Conclusion: In this three-stage genome-wide association studies, we identified five SNPs as markers for survival of advanced-stage NSCLC patients treated with first-line platinum-based chemotherapy in Chinese Han populations. Two of these SNPs, rs7629386 and rs3850370, could also be markers for survival among Caucasian patients. Clin Cancer Res; 18(19); 5507–14. ©2012 AACR.
Chemotherapy with platinum-based regimens is the standard of care for advanced-stage non–small cell lung cancer (NSCLC). However, reliable genetic variations for the prediction of response and overall survival to platinum-based therapy are still not well established. In this three-stage genome-wide association study, we identified five single-nucleotide polymorphisms as markers for survival of advanced-stage NSCLC patients treated with first-line platinum-based chemotherapy in Chinese Han populations. Two of these SNPs, rs7629386 and rs3850370, could also be markers for survival among Caucasian patients.
Lung cancer, predominantly non–small cell lung cancer (NSCLC), is the leading cause of cancer-related deaths worldwide; 5-year survival rates are only 15.1% in China (1). The current standard treatment of patients with early stage NSCLC is surgical resection, with or without adjuvant chemotherapy (2, 3). However, most patients are diagnosed at advanced stage, where platinum-based chemotherapy is the mainstay of treatment. Response to therapy varies considerably between patients (4).

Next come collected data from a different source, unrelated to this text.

theorem exec_start_of_cfg {s : State} (h : s.phase = .cfg) : exec .start s = .next (commit s) :=
  congrArg Host.Outcome.next (inPhase_of_eq h)

theorem registersReset_applyReset (s : State) : RegistersReset (applyReset s) := by
  rw [applyReset_eq]
  simp [RegistersReset, State.reset]

/-- The events of a reset: those of the outputs that change, LOAD's first. -/
theorem applyReset_events (s : State) :
    (applyReset s).events =
      s.events ++ ((if s.load then [] else [.loadOn]) ++ if s.senseEn then [.senseOff] else []) := by
  rw [applyReset_eq]

@[simp] theorem commit_phase (s : State) : (commit s).phase = .run := rfl

@[simp] theorem commit_load (s : State) : (commit s).load = true := setLoad_load true _

/-- START emits LOAD's event where LOAD changes, and nothing else. -/
theorem commit_events (s : State) :
    (commit s).events = s.events ++ if s.load = true then [] else [.loadOn] :=
  setLoad_events true _

/-- Settles O21, from the events of a reset and those of START. -/
theorem outputChangesOutsideReachableStatesEmitEvents :
    Obligations.OutputChangesOutsideReachableStatesEmitEvents := by
  refine ⟨fun s hsense => ⟨_, exec_reset s, registersReset_applyReset s, ?_⟩,
    fun s hphase hload => ⟨_, exec_start_of_cfg hphase, commit_phase s, commit_load s, ?_⟩⟩
  · rw [applyReset_events, if_pos hsense]
  · simp [commit_events, hload]

end Sys2Proof.Proofs.Scope

/-! The proofs of the family 10_state: the status port (R31 to R33), the writers of the registers (R17) and LATCH (R27).
The last two rest on the closed form of a TICK and on one predicate: every register outside a list holds its value. -/

namespace Sys2Proof.Proofs.RegisterState

open Sys2Proof Sys2Proof.Machine Sys2Proof.Safety Sys2Proof.Laws Sys2Proof.Proofs.Scope

/-! ### The status port (R31, R32, R33) -/

/-- Appending bit vectors is positional: the low one keeps its place. -/
theorem toNat_append_eq {m n : Nat} (x : BitVec m) (y : BitVec n) :
    (x ++ y).toNat = x.toNat * 2 ^ n + y.toNat := by
  rw [BitVec.toNat_append, ← Nat.shiftLeft_add_eq_or_of_lt y.isLt, Nat.shiftLeft_eq]

theorem phase_toBool_toNat (p : Phase) : p.toBool.toNat = if p = .run then 1 else 0 := by
  cases p <;> rfl

theorem mode_toBool_toNat (m : FeatureMode) : m.toBool.toNat = if m = .fullFeature then 1 else 0 := by
  cases m <;> rfl

/-- The STATUS word as the sum of its bits at their places (R32). -/
theorem statusWord_toNat (s : State) :
    s.statusWord.toNat =
      s.load.toNat + 2 * s.latch.toNat + 4 * s.duty.toNat + 16 * (if s.phase = .run then 1 else 0) +
        32 * (if s.mode = .fullFeature then 1 else 0) + 64 * s.calV.toNat + 128 * s.senseEn.toNat := by
  simp only [State.statusWord, toNat_append_eq, BitVec.toNat_ofBool, phase_toBool_toNat, mode_toBool_toNat,
    BitVec.toNat_ofNat]
  omega

theorem zext32_toNat (v : Half) : (zext32 v).toNat = v.toNat :=
  BitVec.toNat_setWidth_of_le (by decide)

theorem zextByte_toNat (b : Byte) : (zextByte b).toNat = b.toNat :=
  BitVec.toNat_setWidth_of_le (by decide)

/-- The locations the map does not name read 0 (R31). -/
theorem statusData_of_unmapped (s : State) {a : StatusAddr} (h : 12 ≤ a.toNat) : s.statusData a = 0#32 := by
  have cover : ∀ a : StatusAddr, 12 ≤ a.toNat → a = 12#4 ∨ a = 13#4 ∨ a = 14#4 ∨ a = 15#4 := by decide
  obtain rfl | rfl | rfl | rfl := cover a h <;> rfl

/-- The step's outputs and the host's list are no registers. -/
theorem sameRegisters_outputs (s : State) (host : List HostInput) (events : List Event) (data : Option Word) :
    SameRegisters s { s with host := host, events := events, readData := data } := by
  simp [SameRegisters]

/-- Settles O15, location by location. -/
theorem statusPortFollowsItsMap : Obligations.StatusPortFollowsItsMap :=
  ⟨fun s => ⟨statusWord_toNat s, rfl, rfl, rfl, rfl, rfl, rfl, zext32_toNat s.rawOn, zext32_toNat s.rawOff,
      zext32_toNat s.rawThr, rfl, zextByte_toNat s.img4, fun _ => statusData_of_unmapped s,
      fun _ => sameRegisters_outputs s _ _ _⟩,
    rfl⟩

/-- A step on a status read between commands returns the location's data and clears the last step's events. -/
theorem step_statusRead {s : State} {a : StatusAddr} {rest : List HostInput} (h : s.host = .statusRead a :: rest) :
    step s = .next { s with host := rest, events := [], readData := some (s.statusData a) } :=
  step_input h
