-- ==== Sys2Proof/Machine/LoadStore.lean ====
section
/-! DEFINITION. The meanings of LD, ST and STB (44_ld_st_stb.md). Checks in the order of rule R194: access, alignment
(ST only), Valid. They write no flags, and an incoming cascade is lost (rule R196). -/

namespace Sys2Proof.Machine

/-- LD: the aligned word that contains the addressed byte, shifted so that this byte arrives in bits 7:0 (R191, R48). A
word with an unwritten byte is an unwritten read (R32). -/
def load (b r : Reg) (src : Src) (s : State) : Result :=
  let bv := s.readReg b
  let a := s.effectiveAddr bv (s.srcValue src)
  if !s.loadAllowed bv then raise (.accessErrorLoad a)
  else if !validAddr s.cfg.valid a.aligned 4 then raise (.invalidAddress a.aligned 4)
  else
    match s.memRead4 a.aligned with
    | none => raise (.unwrittenRead (.data a.aligned))
    | some w =>
      .next ((s.writeReg r (loadValue s.cfg.byteOrder s.cfg.ldFill a.low2 w)).retire (srcLen src))

/-- ST: the word at an aligned address (R192, R49). -/
def store (b r : Reg) (src : Src) (s : State) : Result :=
  let bv := s.readReg b
  let a := s.effectiveAddr bv (s.srcValue src)
  if !s.storeAllowed bv then raise (.accessErrorStore a)
  else if a.low2 ≠ 0 then raise (.misalignedStore a)
  else if !validAddr s.cfg.valid a 4 then raise (.invalidAddress a 4)
  else .next ((s.memWrite4 a (s.readReg r)).retire (srcLen src))

/-- STB: "Only the lowest 8 bits in the indicated register are saved to memory" (R193, R50). -/
def storeByte (b r : Reg) (src : Src) (s : State) : Result :=
  let bv := s.readReg b
  let a := s.effectiveAddr bv (s.srcValue src)
  if !s.storeAllowed bv then raise (.accessErrorStore a)
  else if !validAddr s.cfg.valid a 1 then raise (.invalidAddress a 1)
  else .next ((s.memWrite1 a ((s.readReg r).extractLsb' 0 8)).retire (srcLen src))

/-- STB with a register offset (R193). -/
def execStb (b r o : Reg) (s : State) : Result := storeByte b r (.reg o) s

/-- STB# (R193). -/
def execStbI (b r : Reg) (m : Imm) (s : State) : Result := storeByte b r (.imm m) s

/-- LD with a register offset (R191). -/
def execLd (b r o : Reg) (s : State) : Result := load b r (.reg o) s

/-- LD# (R191). -/
def execLdI (b r : Reg) (m : Imm) (s : State) : Result := load b r (.imm m) s

/-- ST with a register offset (R192). -/
def execSt (b r o : Reg) (s : State) : Result := store b r (.reg o) s

/-- ST# (R192). -/
def execStI (b r : Reg) (m : Imm) (s : State) : Result := store b r (.imm m) s

end Sys2Proof.Machine
end

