/-- R20, R28, R251, R252: an odd PC, then the modes, then the banks (the last by item U20, log entry 9), then a missing word of program text (log entry 5). -/
def Obligations.FetchChecksInOrder : Prop :=
  ∀ s u : State, Runs s u →
    (u.pc.toNat % 2 = 1 → step s = .fault (.misalignedFetch u.pc)) ∧
    (u.pc.toNat % 2 = 0 → (u.stack.p = true ∨ u.stack.b = true) → step s = .refused .modeUnmodelled) ∧
    (u.pc.toNat % 2 = 0 → u.stack.p = false → u.stack.b = false →
      (u.cfg.regBlocks.val ≤ u.status.bankA.toNat ∨ u.cfg.regBlocks.val ≤ u.status.bankB.toNat) →
      step s = .fault .bankOutOfRange) ∧
    ∀ k : Nat, CanFetch u → (∀ j, j < k → textWord u (u.pc.toNat + 2 * j) ≠ none) →
      textWord u (u.pc.toNat + 2 * k) = none →
      (k = 0 ∨ u.status.skip.getLsbD 7 = false ∧ ∃ w, textWord u u.pc.toNat = some w ∧ 2 * k < lengthOf w) →
      ∃ a : CodeAddr, a.toNat = (u.pc.toNat + 2 * k) % 2 ^ 28 ∧ step s = .fault (.unwrittenRead (.code a))

/-- R247, R249: not directly after a cascade, the ready hardware task of the greatest number runs. -/
def Obligations.HighestHardwareTaskRuns : Prop :=
  ∀ (s : State) (k : TaskNo), s.cascValid = false → 8 ≤ k.val → s.arrive.tasks[k].stack.r = true →
    (∀ j : TaskNo, k < j → s.arrive.tasks[j].stack.r = false) →
    Runs s { s.arrive with cur := k }

/-- R248, R258: with no hardware task ready, some ready software task runs; with none at all, nothing happens; and a software task that stays ready is eventually chosen: the weak fairness is the spec's decision D30 (log entry 11). -/
def Obligations.SoftwareTaskOrIdle : Prop :=
  (∀ s : State, s.cascValid = false → (∀ k : TaskNo, 8 ≤ k.val → s.arrive.tasks[k].stack.r = false) →
    ((∃ j : TaskNo, s.arrive.tasks[j].stack.r = true) →
      ∃ (k : TaskNo) (u : State), k.val < 8 ∧ s.arrive.tasks[k].stack.r = true ∧ Runs s u ∧
        u = { s.arrive with cur := k, turns := u.turns, draws := u.draws }) ∧
    ((∀ j : TaskNo, s.arrive.tasks[j].stack.r = false) → step s = .next s.arrive)) ∧
  ∀ (run : Nat → State) (k : TaskNo), k.val < 8 → (∀ n, step (run n) = .next (run (n + 1))) →
    (∀ n, (run n).staysReady k) → (∀ n, ∃ m, n ≤ m ∧ (run m).picksSoftware) →
    ∀ n, ∃ m u, n ≤ m ∧ (run m).picksSoftware ∧ Runs (run m) u ∧ u.cur = k

/-- R139, R249: after an executed cascade instruction the same task runs next, whatever R bits the environment changes. -/
def Obligations.NoTaskSwitchAfterACascade : Prop :=
  ∀ (s t : State) (i : Instr), IsCascade i → exec i s = .next t →
    t.cascValid = true ∧ t.cur = s.cur ∧ ∀ moves : List (List ReadyMove),
      ∃ u, Runs { t with env := moves } u ∧ u.cur = s.cur

/-- The three memories stay in canonical form and inside their address spaces (rules R13, R40, R41). -/
def Obligations.StepKeepsTheInvariant : Prop :=
  ∀ s t : State, s.Inv → step s = .next t → t.Inv

/-- R31, R270, and that reset meets the invariant. The values reset names beyond the R bits are the model's choice (log entry 4) and are not stated here. -/
def Obligations.ResetLeavesTaskFifteenReady : Prop :=
  State.reset.Inv ∧ State.reset.tasks[(15 : TaskNo)].stack.r = true ∧
  (∀ k : TaskNo, k ≠ 15 → State.reset.tasks[k].stack.r = false) ∧
  ∃ u, Runs State.reset u ∧ u.cur = 15

/-- R57: IMem is fixed for the whole run (decision D24, log entry 16), and so are the launch parameters. -/
def Obligations.StepWritesNoProgramTextOrParameter : Prop :=
  ∀ s t : State, step s = .next t → t.imem = s.imem ∧ t.cfg = s.cfg

/-- R29, R245, R246: a step changes PC, STATUS and SP of the running task only, STACK.P, B and Task of none, and R bits only by the environment's moves (log entry 10). That task 15 has no means to reach the PC, STATUS and STACK groups is the model's assumption (log entry 43). -/
def Obligations.OnlyTheRunningTaskChanges : Prop :=
  ∀ (s t : State) (k : TaskNo), step s = .next t →
    t.tasks[k].stack.p = s.tasks[k].stack.p ∧ t.tasks[k].stack.b = s.tasks[k].stack.b ∧
    t.tasks[k].stack.task = s.tasks[k].stack.task ∧ t.tasks[k].stack.r = s.arrive.tasks[k].stack.r ∧
    (k ≠ t.cur → t.tasks[k].pc = s.tasks[k].pc ∧ t.tasks[k].status = s.tasks[k].status ∧
      t.tasks[k].stack.sp = s.tasks[k].stack.sp)

/-- R24, R29: BankA, BankB and SP change by STK only. -/
def Obligations.OnlyStkMovesTheMapping : Prop :=
  ∀ (s t : State) (i : Instr), exec i s = .next t → (∀ src d, i ≠ .stk src d) →
    t.status.bankA = s.status.bankA ∧ t.status.bankB = s.status.bankB ∧ t.stack = s.stack ∧
      ∀ n, t.phys n = s.phys n

/-- R23, R33: SKIP, BRANCH, LD, ST, STB, JUMPL and the extended instructions leave N, Z, C, V unchanged: the spec's decision D12 where the source is silent (log entry 27). -/
def Obligations.OnlyFormatAWritesFlags : Prop :=
  ∀ (s t : State) (i : Instr), exec i s = .next t → ¬ FormatA i →
    t.status.n = s.status.n ∧ t.status.z = s.status.z ∧ t.status.c = s.status.c ∧ t.status.v = s.status.v

/-- R41, R50 to R52, R192, R193: no instruction but ST, ST#, STB, STB# changes a byte of data memory. -/
def Obligations.OnlyStoresWriteMemory : Prop :=
  ∀ (s t : State) (i : Instr), exec i s = .next t →
    (∀ b r o, i ≠ .st b r o ∧ i ≠ .stb b r o) → (∀ b r m, i ≠ .stI b r m ∧ i ≠ .stbI b r m) →
    ∀ a, t.readByte a = s.readByte a

/-- R21, R25: the 32 bit words of STATUS and STACK hold their fields at the spec's places and lose none. -/
def Obligations.StatusAndStackLayout : Prop :=
  (∀ st : Status, st.toWord.toNat =
    st.skip.toNat * 2 ^ 24 + st.bankA.toNat * 2 ^ 14 + st.bankB.toNat * 2 ^ 4 + asNat st.n * 8 + asNat st.z * 4 +
      asNat st.c * 2 + asNat st.v ∧ statusOfWord st.toWord = st) ∧
  (∀ st : Stack, st.toWord.toNat =
    asNat st.p * 2 ^ 31 + asNat st.b * 2 ^ 30 + st.task.toNat * 2 ^ 15 + asNat st.r * 2 ^ 14 + st.sp.toNat ∧
      stackOfWord st.toWord = st)
end

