/-- X4 -/
theorem test_fadd :
    seen (run1 (machine 0x100 0 [(1, 3), (2, 4)]) 0x9120) (fun t => (nzcv t, t.pc, t.draws)) =
      some (0, 0x102, 1) := by decide

/-- D21 with a meaning for the code. -/
theorem test_ext16 :
    seen (run2 (machine 0x100 0 [(1, 3), (2, 4)]) 0x1234912E) (fun t => (nzcv t, t.pc, t.draws)) =
      some (0, 0x104, 1) := by decide

/-- BankA = 2, BankB = 3 and SP. -/
def banked (sp : BitVec 14) : State :=
  withRegs (machine 0x100 0 []) 0x100 { Status.reset with bankA := 2, bankB := 3 } { Stack.reset true with sp := sp }

/-- X1 -/
theorem test_stk_down :
    seen (run1 (banked 0x28) 0x9054) (fun t => (t.stack.sp, t.phys 5, t.phys 0, (banked 0x28).phys 0)) =
      some (0x23, 40, 35, 40) := by decide

/-- X2 -/
theorem test_stk_up :
    seen (run1 (banked 0x28) 0x9404) (fun t => (t.stack.sp, t.phys 0, t.phys 4, t.phys 15)) =
      some (0x2C, 44, 48, 59) := by decide

/-- X3, with no StkReload. -/
theorem test_stk_across_refused :
    refusalOf (run1 { banked 0x2E with cfg := { Config.default with stkReload := .absent } } 0x9404) =
      some .stkAcrossBlock := by decide

/-- RM3 -/
theorem test_mapping :
    (physOf 2 7 15 0, physOf 2 7 15 1, physOf 2 7 15 15) = (47, 112, 126) := by decide

/-! ## The step -/

/-- T2: tasks 12 and 3. -/
theorem test_hardware_task_first :
    ((((State.reset.setReady ⟨15, false⟩).setReady ⟨12, true⟩).setReady ⟨3, true⟩).schedule.map State.cur) = some 12 := by
  decide

/-- T5: no switch directly after a cascade. -/
theorem test_no_switch_after_a_cascade :
    (({ (State.reset.setReady ⟨12, true⟩).setReady ⟨3, true⟩ with cascValid := true, cur := 3 } : State).schedule.map
      State.cur) = some 3 := by decide

/-- T6: with no task ready nothing runs. -/
theorem test_no_task_ready : (State.reset.setReady ⟨15, false⟩).schedule = none := by rfl

/-- R252 -/
theorem test_mode_refused :
    refusalOf (step (withRegs (machine 0x100 0 []) 0x100 Status.reset { Stack.reset true with p := true })) =
      some .modeUnmodelled := by decide

/-- U20 -/
theorem test_bank_out_of_range :
    faultOf (step { banked 0 with cfg := { Config.default with regBlocks := 3 } }) = some .bankOutOfRange := by decide

/-- Nothing is in the program text at reset. -/
theorem test_reset_fetches_nothing : faultOf (step State.reset) = some (.unwrittenRead (.code 0)) := by decide

/-- R21, R25: the layout of STATUS and STACK. -/
theorem test_layout :
    (statusOfWord 0x80010016).skip = 0x80 ∧ (statusOfWord 0x80010016).bankA = 4 ∧ (statusOfWord 0x80010016).bankB = 1 ∧
      (statusOfWord 0x80010016).z = true ∧ (statusOfWord 0x80010016).c = true ∧
      (stackOfWord 0x8001C003).task = 3 ∧ (stackOfWord 0x8001C003).r = true ∧ (stackOfWord 0x8001C003).sp = 3 := by
  decide

/-! ## Witnesses: states and operands that meet the hypotheses of the statements -/

/-- A state with a word at the offset 0x100 of task 0's byte vector, R1 = 0x100. -/
def loaded : State := { machine 0x100 0 [(1, 0x100)] with mem := storedBytes }

/-- A state with an incoming cascade. -/
def cascaded : State := { machine 0x100 0 [(15, 7)] with cascValid := true }

/-- A state in which only the three bytes 0x104 to 0x106 of task 0's byte vector exist. -/
def threeBytes : State := { loaded with cfg := { Config.default with valid := .only [⟨0x80000000, 0x104, 3⟩] } }

/-- That a byte exists is a question with an answer. -/
theorem byteIsThere_iff (s : State) (obj : Word) (off : Nat) :
    ByteIsThere s obj off ↔ byteExists s.cfg.valid obj off = true := by
  unfold ByteIsThere byteExists
  cases s.cfg.valid <;> simp [regionHolds, and_assoc]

The traditional tumor–node–metastasis staging system is not useful for predicting response to therapy, and molecular biomarkers can add value in this setting (5, 6). It has been suggested that the discovery and application of molecular biomarkers to incorporate with traditional clinical prognostic factors could guide individualized treatment and improve the outcomes of cancer patients (7). Many studies have been conducted to explore single-nucleotide polymorphisms (SNP) in candidate genes and overall survival in NSCLC, including studies from our groups (8–12). Genome-wide association studies (GWAS), which make no assumptions about the genomic location of the causal variants, are expected to complement the candidate gene approach.
Here, we conducted a GWAS scan by genotyping 906,703 SNPs for association with survival in 535 Han Chinese with advanced NSCLC. Fast track replication was conducted in an independent NSCLC cohort from Southeastern China followed by further validation in NSCLC patients from the Massachusetts General Hospital (Boston, MA).
Materials and Methods
The discovery phase of the study included 2 groups of advanced NSCLC patients from Nanjing and Beijing described previously in our GWAS study on lung cancer susceptibility (13). To construct a relatively homogenous population with same treatment, our current study was restricted to stage III or IV NSCLC patients treated with first-line platinum-based chemotherapy without surgery. Specifically, 307 patients recruited at the Affiliated Cancer Hospital and the First Affiliated Hospital of Nanjing Medical University (Nanjing Study), and 228 patients from the Cancer Hospital, Chinese Academy of Medical Sciences (Beijing Study), were included in the discovery set. The first replication included 340 NSCLC patients recruited from Nanjing Thoracic Hospital and Shanghai Chest Hospital (Southeastern China; 14), and the second replication included 409 NSCLC patients from the Massachusetts General Hospital (Boston, MA; Harvard cohort; 15). Subjects in the discovery phase and the first replication phase were all unrelated Han Chinese, and those in the second replication set were Caucasian. All patients had histopathologically or cytologically confirmed NSCLC, which was reviewed by at least 2 local pathologists. Informed consent was obtained from each subject at the time of recruitment, and this study was approved by the Institutional Review Boards of each participating institution.
Quality control in GWAS
Before the survival analysis, we conducted systematic quality control on the raw genotyping data to filter both unqualified samples and SNPs, as described previously (13). SNPs were excluded if: (i) SNPs were not mapped on autosomal chromosomes; (ii) SNPs had a call rate <95%; or (iii) SNPs had minor allele frequency (MAF) <0.05. Samples with low call rates (<95%), ambiguous gender, familial relationships (PI_HAT > 0.25), outliers in the principal component analysis and extreme heterozygote rate (>6 SD from nearest neighbor) were removed. Finally, 303 cases were used for the Nanjing study, and 225 cases for the Beijing study with 576,351 overlapped SNPs.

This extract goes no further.